The scar bisecting his face was more prominent thanks to the angry flush. His dark eyes were no less deadly than Boyd’s, and Jonah had his polished walking cane pressed across Boyd’s chest. Yet I didn’t fear Jonah.

“Stay out of this, asshole.” Boyd’s handsome but plain face was turning red.

I inspected my now ex-fiancé like he was an ant. There was nothing exemplary about him and the effect wasn’t from his looks. He had to work hard not to be ordinary, and he stepped on other people to get to the next level, be it through perceived charm or his manipulative personality.

What had I seen in him? Why had I stayed?

I was so stupid.

My sisters had been so ready to help me ditch my nuptials. They’d seen it.

Had everyone been able to discern the dim future I was sprinting into but me?

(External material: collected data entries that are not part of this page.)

/-- A fault of a hub context (R467): it is logged; the command that it was executing, which the spec does not tie to a
context, is left free (log entry 25) and is abandoned with status 0x0502; the context starts again at its entry. -/
def State.hubCtxFault (s : State) (k : Nat) : State :=
  let t := (s.coreAt 80).threads.getD k {}
  let cmds := (List.range 8).flatMap (fun f => (s.fn f).fetched.map (fun c => (f, c)))
  let r := s.fresh
  let pickd := cmds[r.1 % (cmds.length + 1)]?
  let s1 := r.2.log
    { kind := 0x09, unit := byteOf k, a := u32 (t.xcause.toNat % 64)
      b := match pickd with | some p => p.2.opcode.setWidth 32 | none => 0 }
  let s2 := match pickd with
    | some p => (s1.onFn p.1 (fun x => { x with fetched := x.fetched.filter (· != p.2) })).reply p.2.hdr 0x0502 []
    | none => s1
  s2.onCoreAt 80 (fun c => onThread c k (fun u =>
    { goTo u u.entry with tstate := .ready, dslot := none, rep := none, micro := none }))

/-- What a change of a core raises outside it: its attention line (R135, R271), line 3 of a full counter (R473), the
halt of a supervisor (R143), a fault of a hub context (R467). -/
def State.settle (s : State) (r : CoreRef) (old : Core) : State :=
  let new := s.core r
  match r with
  | .sig g c =>
    let s1 := if counterFull old new then s.raise r 3 else s
    if new.attn && !old.attn then s1.raiseSup g.val (1 + c.val) else s1
  | .sup g =>
    if new.stop.isSome && old.stop.isNone then
      (s.onGeode g.val (fun x => { x with supHalted := true })).raiseHub (1 + g.val)
    else s
  | .hub =>
    if new.stop.isSome then s
    else match newFault old new with
      | some k => s.hubCtxFault k
      | none => s

/-- An uncorrectable word read by a core out of service is logged (R271). -/
def State.eccLog (s : State) (r : CoreRef) (e : Option (Nat × Nat)) : State :=
  match e, r with
  | some (a, b), .sig g c =>
    if (s.core r).svc then s
    else s.log { kind := 0x10, geode := byteOf g.val, unit := byteOf c.val, a := u32 a, b := u32 b }
  | _, _ => s

/-- What an issue leaves at the device. -/
def State.take (s : State) (r : CoreRef) (i : Issued) : State :=
  let old := s.core r
  let s1 := { s.onCore r (fun _ => { i.core with markOut := [] }) with free := s.free + i.used }
  let s2 := match coreGeode r with
    | some g => s1.onGeode g (fun x =>
        { x with
          reqs := x.reqs ++ i.reqs
          greqs := x.greqs ++ i.greqs
          pageReqs := x.pageReqs ++ i.pages
          markers := x.markers ++ i.core.markOut.map (fun p => Marker.mk (coreNum r) p i.core.nextId)
          offp := x.offp || i.offPlan })
    | none => s1.serveHub i.greqs
  (s2.eccLog r i.ecc).settle r old

/-- The core's waiting bundle goes on where it can. -/
def State.retry (s : State) (r : CoreRef) : State := s.take r (tryIssue (s.outside r) (s.core r))

/-- The core's waiting bundle goes on where the reason of its stall was `k`. -/
def State.retryIf (s : State) (r : CoreRef) (k : Stall) : State :=
  if (s.core r).stall = some k && (s.core r).live then s.retry r else s

/-- An operation reaches its core. -/
def issueOp (i : Site) (op : Instr) (s : State) : State :=
  if takes (s.core i.core) then s.take i.core (offer (s.outside i.core) (s.core i.core) op i.fin) else s

end Sys2Proof.Machine
end

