-- ==== Sys2Proof/Machine/LaneOps.lean ====
section
/-! DEFINITION. Lanes, modules and streams: the assay record (R376, R377), module and lane states (R373, R519), control
messages (R367, R368), the calibration area (R397, R398), holds (R408), the ingest ring (R360–R362) and lane eclipses
(R379, R380). -/

namespace Sys2Proof.Machine
open Sys2Proof

/-! ### The assay record (R376) -/

def recLanes (r : List Byte) : Nat := leAt r 10 1
def recRates (r : List Byte) : Nat := leAt r 12 1
def recInjCap (r : List Byte) : Bool := leAt r 13 1 % 2 == 1
def recInjHi (r : List Byte) : Nat := leAt r 14 1
def recInjLo (r : List Byte) : Nat := leAt r 15 1
def recFsMin (r : List Byte) : Nat := leAt r 16 8
def recFsMax (r : List Byte) : Nat := leAt r 24 8

/-- Samples per second of one lane at a rate code (R352). -/
def laneCap : Nat → Nat
  | 0 => 7411764705
  | 1 => 3705882352
  | 2 => 1852941176
  | _ => 0

/-- The highest rate that RATES names. -/
def topRate (rates : Nat) : Nat :=
  if rates % 2 = 1 then 0 else if rates / 2 % 2 = 1 then 1 else if rates / 4 % 2 = 1 then 2 else 3

/-- Rates that RATES and RMAX allow, the highest first (R370). -/
def allowedRates (rates rmax : Nat) : List Nat :=
  (List.range 3).filter (fun k => decide (rmax ≤ k) && rates / 2 ^ k % 2 == 1)

/-- Every byte of a run is 0. -/
def zeroBytes (r : List Byte) (o n : Nat) : Bool := ((r.drop o).take n).all (fun b => b == 0)

/-- A field of the record is out of range, or a reserved field is not 0 (R377 reason 0x04). SERIAL is ASCII padded with
zeros. -/
def recordBad (r : List Byte) : Bool :=
  let lanes := recLanes r
  let res := leAt r 11 1
  let serial := (r.drop 32).take 16
  let text := serial.takeWhile (fun b => b != 0)
  !(lanes == 1 || lanes == 2 || lanes == 4) || decide (res < 8) || decide (14 < res) || recRates r == 0 ||
    decide (8 ≤ recRates r) || decide (2 ≤ leAt r 13 1) || decide (recInjHi r < 50) || decide (72 < recInjHi r) ||
    decide (recInjLo r < recInjHi r) || decide (72 < recInjLo r) || decide (recFsMax r < recFsMin r) ||
    !((serial.drop text.length).all (fun b => b == 0)) || text.any (fun b => decide (128 ≤ b.toNat)) ||
    !zeroBytes r 52 12 || !zeroBytes r 320 60

/-- The first reason for which a record that was read is refused (R377); 0: none. -/
def recordReason (s : State) (p : Nat) (r : List Byte) : Nat :=
  let lanes := recLanes r
  if leAt r 0 4 ≠ 0x59415341 ∨ leAt r 4 2 ≠ 1 ∨ leAt r 6 2 ≠ 384 then 2
  else if leAt r 380 4 ≠ (crc32c (r.take 380)).toNat then 3
  else if recordBad r then 4
  else if p % lanes ≠ 0 then 5
  else if (List.range (lanes - 1)).any (fun k => (s.pos (p + 1 + k)).present) then 6
  else if lanes * laneCap (topRate (recRates r)) < recFsMax r then 7
  else if (List.range lanes).any (fun k => (allowedRates (recRates r) (s.pos (p + k)).rmax.toNat).isEmpty) then 8
  else 0

/-! ### Modules and their lanes (R356, R373, R519) -/

/-- A module that its record has let in. -/
def modIn (p : Pos) : Bool :=
  match p.mod with
  | .waiting | .training | .live | .eclipsed | .retraining => true
  | _ => false

/-- Lanes of the module at a position. -/
def modLanes (p : Pos) : Nat := if modIn p then recLanes p.record else 1

/-- The lanes of the module at position b. -/
def State.span (s : State) (b : Nat) : List Nat := (List.range (modLanes (s.pos b))).map (fun k => b + k)

/-- The position whose module covers a lane. -/
def State.owner (s : State) (p : Nat) : Option Nat :=
  [p, p - p % 2, p - p % 4].find? (fun b => modIn (s.pos b) && decide (p < b + modLanes (s.pos b)))

/-- LSTAT.STATE changes: supervisor line 27 (R378). Without the lane reference every lane shows 110 (R468). -/
def State.setLane (s : State) (p : Nat) (v : BitVec 3) : State :=
  let code := if s.aon.noLaneRef then 6 else v
  if (s.pos p).lstate = code then s else (s.onPos p (fun x => { x with lstate := code })).raiseSup (p / 4) 27

/-- What a lane of a module shows outside a window (R519). -/
def modCode : ModState → BitVec 3
  | .absent | .reading | .refused => 6
  | .waiting => 1
  | .training => 2
  | .live => 3
  | .eclipsed => 4
  | .retraining => 5

/-- A module changes its state, and its lanes show it; a lane that is off stays off. -/
def State.setMod (s : State) (b : Nat) (m : ModState) : State :=
  let lanes := ((s.span b) ++ ((s.onPos b (fun x => { x with mod := m })).span b)).eraseDups
  lanes.foldl (fun st p =>
    if !(st.pos p).en && (st.pos p).lstate == 0 then st else st.setLane p (modCode m)) (s.onPos b (fun x => { x with mod := m }))

/-- A window is requested for a quad (R369). -/
def State.wantWindow (s : State) (q : Nat) : State :=
  if s.hub.windowQ.contains q then s else s.onHub (fun h => { h with windowQ := h.windowQ ++ [q] })

/-! ### Control messages (R367, R368) -/

/-- A control message leaves in a codeword of its own on the module's lowest lane, behind every time mark that has left
(R365, R367, log entry 148). -/
def State.emitCtl (s : State) (b : Nat) (m : CtlMsg) : State :=
  s.emit (.codeword b (ctlPayload 0 (s.pos b).inject m.cseq m.cmd m.arg))

/-- The next queued message goes out. -/
def State.nextCtl (s : State) (b : Nat) : State :=
  match (s.pos b).ctl, (s.pos b).ctlQ with
  | none, m :: rest =>
    (s.emitCtl b m).onPos b (fun x => { x with ctl := some { m with sent := 1 }, ctlQ := rest })
  | _, _ => s

/-- A new control message for the module at a position. -/
def State.sendCtl (s : State) (b : Nat) (cmd arg : Nat) : State :=
  (s.onPos b (fun x =>
    let n := x.cseq + 1
    { x with
      cseq := n
      ctlQ := x.ctlQ ++ [{ cseq := n, cmd := byteOf cmd, arg := BitVec.ofNat 16 arg, sent := 0 }] })).nextCtl b

/-- INJECT (R391): its level, and whether injection is enabled from here on. -/
def State.sendInject (s : State) (b : Nat) (on : Bool) : State :=
  let l := (s.pos b).level.toNat
  (s.onPos b (fun x => { x with inject := on })).sendCtl b 3 (l + 256 * b2n on)

/-! ### The calibration area (R397–R400) -/

/-- The size of a set (R400). -/
def setSize (st : Stream) : Nat :=
  match st.form with
  | 1 => 32 + 2 * st.nb
  | 2 => 48
  | _ => 32

/-- The physical address of logical word w of a stream's calibration area. -/
def calAddr (g : Geode) (st : Stream) (w : Nat) : Option Nat :=
  let b := st.bind
  if b.cpage = 0 then
    (g.statics[b.rpage.toNat - 1 + w / 256]?).map (fun p => 4096 * p + 3840 + w % 256)
  else (g.statics[b.cpage.toNat - 1 + w / 4096]?).map (fun p => 4096 * p + w % 4096)

/-- A word of the area is written, and read. -/
def State.calWrite (s : State) (g : Nat) (st : Stream) (w : Nat) (v : Word) : State :=
  match calAddr (s.geode g) st w with
  | some a => s.shmWrite g a v
  | none => s
def State.calPeek (s : State) (g : Nat) (st : Stream) (w : Nat) : Word :=
  match calAddr (s.geode g) st w with
  | some a => smGet (s.geode g).mem.cells a
  | none => 0

/-- Word 0 of set A or set B. -/
def setBase (st : Stream) (b : Bool) : Nat := if b then 16 + setSize st else 16

/-- VALID of a set becomes 0. -/
def State.clearValid (s : State) (g : Nat) (st : Stream) (b : Bool) : State :=
  s.calWrite g st (setBase st b) (s.calPeek g st (setBase st b) &&& 0x1FFF)

/-- Injection is asked for by the binding (R357). -/
def injects (st : Stream) : Bool := bitOf st.bind.flags 0

/-- CALHDR (R399). -/
def calHdr (st : Stream) (inj : Bool) : Word :=
  BitVec.ofNat 14 (b2n st.lit * 2 ^ 13 + b2n st.held * 2 ^ 12 + b2n st.stale * 2 ^ 11 +
    (if st.held then st.cause.toNat else 0) * 2 ^ 8 + b2n inj * 128)

/-- Change the stream bound at a position. -/
def State.onStream (s : State) (b : Nat) (f : Stream → Stream) : State :=
  s.onPos b (fun p => { p with stream := p.stream.map f })

/-- A hold begins, or its cause changes (R407, R408, R418). -/
def State.hold (s : State) (b : Nat) (cause : BitVec 3) : State :=
  match (s.pos b).stream with
  | none => s
  | some st =>
    if !injects st then s
    else
      let on := st.held || st.holdDue.isSome
      let s1 := s.clearValid (b / 4) st (!st.lit)
      let s2 := s1.onStream b (fun x =>
        { x with valid := false, holdDue := some cause, avg := 0, fill := 0, rejects := 0, lowPnr := 0, noCalv := 0
                 cleared := cause != 3 && cause != 5 })
      let s3 := s2.markFrame st.job (s2.frameNow st.job) (b / 4) (some st.bidx) 2
      if on then s3
      else (s3.onStream b (fun x => { x with staleLog := false })).log
        { kind := 0x25, fn := s3.jobFn st.job, job := st.job, geode := byteOf (b / 4), unit := byteOf b
          a := cause.setWidth 32, b := u32 st.bidx }

/-! ### Streams: blocks, gaps and the ring (R359–R362) -/

/-- Lanes of a stream. -/
def streamN (st : Stream) : Nat := Nat.max 1 st.bind.width.toNat
/-- Where a stream is kept: at a position, or as a logical channel of a device link. -/
inductive StreamAt where
  | lane (b : Nat)
  | link (q ch : Nat)
deriving DecidableEq, Repr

I’d seen what Boyd wanted me to see. A nice smile, a good job, and a mellow attitude. All false but the smile, thanks to Invisalign.

Boyd tried smacking Jonah, but Jonah batted his hands away while keeping Boyd pinned to the wall like a bug in a display. Accurate.

Boyd bared his teeth. He tried to kick, but Jonah’s knee twitched and Boyd was so damn proud of his freshly shaven balls he instantly went still.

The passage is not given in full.